TASK OBJECTIVE:
Having found the line that holds "refine Res.Safe.bind ⟨State.releaseOwn_inv", give that line and all lines after it again, word for word, through the end of the data below.

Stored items
/-- Settles O37: the reset block meets the rule, and a run that takes a step has legal parameters, so
begins in a safe state. -/
theorem ruleR39HoldsOnEveryRun : Obligations.RuleR39HoldsOnEveryRun := by
  intro s hreset n t h
  have hblk : s.blk.Safe s.params := hreset ▸ Block.safe_reset s.params
  cases n with
  | zero => cases h; exact hblk.1
  | succ n =>
    obtain ⟨u, hu, -⟩ := run_succ_inv h
    obtain ⟨-, hrule, -⟩ := run_keeps_safe ((State.safe_iff s).2 ⟨legal_of_step hu, hblk⟩) h
    exact hrule

/-! ### What changes DONE and the frame registers (rules R31, R36, R37 and R63) -/

theorem Block.frameEnd_result_ne_none (v : BitVec 40) (b : Block) : (b.frameEnd v).result ≠ .none := by
  cases hv : frameValid v with
  | false => rw [Block.frameEnd_invalid _ _ hv]; exact nofun
  | true => rw [Block.frameEnd_valid _ _ hv]; exact nofun

/-- A tick keeps every outcome field but by a completion, which a wait phase makes and which ends in IDLE. -/
theorem Block.TickTo.keeps_or_completes {p : Params} {smp : Level} {b b' : Block} (ht : b.TickTo p smp b') :
    (b'.busy = b.busy ∧ b'.done = b.done ∧ b'.result = b.result) ∨
    (b.phase.isWait = true ∧ b'.phase = .idle ∧ b'.busy = false ∧ b'.done = true ∧ b'.result ≠ .none) := by
  cases ht with
  | frameEnd hph => exact .inr ⟨by rw [hph]; rfl, by simp, by simp, by simp, Block.frameEnd_result_ne_none _ _⟩
  | ackTimeout hph =>
    rw [Block.ackFail_eq]
    exact .inr ⟨(Phase.ackStage_isWait hph).1, rfl, rfl, rfl, nofun⟩
  | bitTimeout hph => exact .inr ⟨Phase.bitWait_isWait hph, rfl, rfl, rfl, nofun⟩
  | _ => exact .inl ⟨rfl, rfl, rfl⟩

/-- A tick keeps the frame registers, but for the one that ends a valid frame. -/
theorem Block.TickTo.keeps_frame {p : Params} {smp : Level} {b b' : Block} (ht : b.TickTo p smp b') :
    (b'.data0 = b.data0 ∧ b'.data1 = b.data1) ∨
    (b.phase = .bitMeasureHigh ∧ b.nbit = 39#6 ∧ smp = false ∧ b'.result = .ok ∧ b'.done = true) := by
  cases ht with
  | frameEnd hph hs hn =>
    cases hv : frameValid (shiftIn b.sr (classify p (width p b.cnt))) with
    | false => rw [Block.frameEnd_invalid _ _ hv]; exact .inl ⟨rfl, rfl⟩
    | true => rw [Block.frameEnd_valid _ _ hv]; exact .inr ⟨hph, hn, hs, rfl, rfl⟩
  | ackTimeout => rw [Block.ackFail_eq]; exact .inl ⟨rfl, rfl⟩
  | _ => exact .inl ⟨rfl, rfl⟩

/-- Settles O38: a step keeps DONE, resets the block, starts an acquisition, or ticks. -/
theorem doneChangesOnlyAsRuled : Obligations.DoneChangesOnlyAsRuled := by
  intro s t _ h
  rcases step_blk_inv h with e | ⟨he, e⟩ | ⟨w, he, h37, hsel, h0, hbusy, e⟩ | ⟨he, htick⟩
  · exact ⟨fun hclear hset => by simp [e, hclear] at hset, fun hset hclear => by simp [e, hset] at hclear⟩
  · exact ⟨fun _ hdone => by simp [e, Block.reset] at hdone, fun _ _ => .inl he⟩
  · exact ⟨fun _ hdone => by simp [e, Block.start] at hdone,
      fun _ _ => .inr ⟨w, he, h37, hsel, h0, hbusy, by rw [e]; rfl⟩⟩
  · rcases htick.keeps_or_completes with ⟨-, hdone, -⟩ | ⟨hw, hph, hbusy, hdone, hres⟩
    · exact ⟨fun hclear hset => by simp [hdone, hclear] at hset,
        fun hset hclear => by simp [hdone, hset] at hclear⟩
    · exact ⟨fun _ _ => ⟨he, hw, hph, hbusy, hres⟩, by simp [hdone]⟩
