-- ==== Sys2Proof/Certificates/Slice0/Obligations.lean ====
section
/-! DEFINITION. The statements for the provers, and the words they are written in (`Sys2Proof.Spec`). An instruction is
run after its fetch and the advance of `IP` (R150), so `IP` in a statement about `exec` is the offset of the
instruction that follows. -/

namespace Sys2Proof.Spec

open Sys2Proof.Machine

/-! ## Words -/

/-- The machine is well formed and the executing core is Booted: where R150 runs an instruction. -/
abbrev Running (s : State) : Prop := s.Inv ∧ s.self.life = .booted

/-- The protected registers, listed as R27 lists them. -/
def protectedRegs : List Reg := [.fp, .ds, .cs, .ip, .flags, .cnt]

/-- The executing core may name the register as a destination (R27, R300). -/
abbrev mayWrite (s : State) (ra : Reg) : Prop := ra ∈ protectedRegs → s.flags.privileged = true

/-- Nothing differs but the register file of the executing core. -/
def onlyRegs (s t : State) : Prop := t = s.setRegs t.self.regs

/-- Nothing differs but the register file of the executing core, data caches and bytes of the backend. -/
def onlyRegsAndData (s t : State) : Prop := s.onlyDataPath (t.setRegs s.self.regs)

/-- Nothing differs but the register file and the frame list of the executing core, data caches and bytes. -/
def onlyFramesAndData (s t : State) : Prop :=
  s.onlyDataPath ((t.setRegs s.self.regs).setFrames s.self.frames)

/-- Every register but those listed reads as before. -/
def keeps (s t : State) (written : List Reg) : Prop := ∀ q, q ∉ written → t.reg q = s.reg q

/-- The instruction retired (R28, R156). -/
def retired (s t : State) : Prop := t.reg .cnt = s.reg .cnt + 1

/-- The flags after an operand write and before the instruction's own flag updates (R30): only a write to `FLAGS`
changes them. -/
def writtenFlags (s : State) (ra : Reg) (v : Word) : Flags := if ra = .flags then Flags.ofWord v else s.flags

/-- Of the registers, the destination holds `v`, the flags are `f`, and the instruction retired; a destination
`FLAGS` holds what `f` says, and a destination `CNT` counts the instruction after the write (R28). -/
def wrote (s t : State) (ra : Reg) (v : Word) (f : Flags) : Prop :=
  keeps s t [ra, .flags, .cnt] ∧ (ra ≠ .flags → ra ≠ .cnt → t.reg ra = v)
    ∧ t.reg .cnt = (if ra = .cnt then v else s.reg .cnt) + 1 ∧ t.flags = f

/-- `zero` and `sign` as `SetZS(v)` sets them (R182). -/
def zeroSign (v : Word) (f : Flags) : Flags := { f with zero := decide (v = 0), sign := v.getLsbD 31 }
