/-- A memory-structure change keeps the invariant (R92). -/
theorem State.onMemoryStructureChange_swept {s : State} (h : s.Inv) (a size : Nat) (wb : Bool) :
    ∃ t, s.onMemoryStructureChange a size wb = .ok () t ∧ Swept.Of s t s.cores (.range a size) wb true := by
  have hs : ∀ c ∈ s.cores, entriesServed s.cfg c.dcache := fun c hc =>
    Core.dcacheWf.served (h.dcacheWf c hc) h.reference
  obtain ⟨h1, h2, h3⟩ := sweepCores_served s.cfg s.allocated (.range a size) wb true s.cores s.mem hs
  refine ⟨((s.withCores s.selfId (s.cores.map (Core.swept s.cfg (.range a size) wb true))).setMem
    (sweepCores s.cfg (.range a size) wb true s.allocated s.cores s.mem).mem).setPages s.allocated, ?_, ?_⟩
  · unfold State.onMemoryStructureChange
    simp only [h1, h2, h3]
  · have lt : s.selfId < (s.cores.map (Core.swept s.cfg (.range a size) wb true)).length := by
      simp [State.selfId, State.cores]
    refine ⟨?_, ?_, List.Sublist.refl _, ?_, rfl⟩
    · unfold State.withCores State.setPages State.setMem; split <;> rfl
    · exact h.2.1.2.2.1
    · show List.Forall₂ _ s.cores (State.cores (State.setPages (State.setMem _ _) _))
      have : ∀ (u : State) (m : Memory) (pages : List Nat), ((u.setMem m).setPages pages).cores = u.cores :=
        fun _ _ _ => rfl
      rw [this, State.withCores_cores lt, List.forall₂_map_right_iff, List.forall₂_same]
      exact fun c hc => .inr ⟨hc, rfl⟩

/-- `free_page` of RefBackend (R63). -/
theorem State.freePage_reference {s : State} (ref : s.cfg.backend = .reference) (pg : Nat) :
    s.freePage pg = State.onMemoryStructureChange (pageBase s.cfg pg) s.cfg.pageSize false
      { s with allocated := unmarkPage s.allocated pg } := by
  unfold State.freePage Config.backendOf
  rw [ref]
  rfl

theorem State.freePage_safe {s : State} (h : s.Inv) (hr : s.self.registered = true) (pg : Nat) :
    (s.freePage pg).Safe := by
  have h' : State.Inv { s with allocated := unmarkPage s.allocated pg } :=
    ⟨h.1, ⟨h.2.1.1, h.2.1.2.1, pagesWfAbove_unmark pg h.2.1.2.2.1, h.reference⟩, h.2.2.1, h.2.2.2⟩
  obtain ⟨t, ht, hw⟩ := State.onMemoryStructureChange_swept h' (pageBase s.cfg pg) s.cfg.pageSize false
  have hd := State.onMemoryStructureChange_drop { s with allocated := unmarkPage s.allocated pg }
    (pageBase s.cfg pg) s.cfg.pageSize
  rw [State.freePage_reference h.reference]
  refine ⟨by rw [ht]; exact hw.inv h', ?_⟩
  rw [hd]
  show (Core.swept _ _ _ _ s.self).registered = true
  rw [(Core.thinned_swept ..).registered]
  exact hr

theorem State.leaveStack_safe {s : State} (h : s.Inv) (hr : s.self.registered = true) (oldSp oldDs : Word) :
    (s.leaveStack oldSp oldDs).Safe := by
  have nr := h.not_reset hr
  have h' := State.Inv_setReg (State.Inv_setReg h nr .sp oldSp) nr .ds oldDs
  refine Res.Safe.bind ⟨State.releaseOwn_inv h' _ _ _, ?_⟩ fun _ t ht rt => State.freePage_safe ht rt _
  exact (State.releaseOwn_onlyDataPath _ _ _ _).registered.trans hr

EXERCISE RESULT:
  refine Res.Safe.bind ⟨State.releaseOwn_inv h' _ _ _, ?_⟩ fun _ t ht rt => State.freePage_safe ht rt _
  exact (State.releaseOwn_onlyDataPath _ _ _ _).registered.trans hr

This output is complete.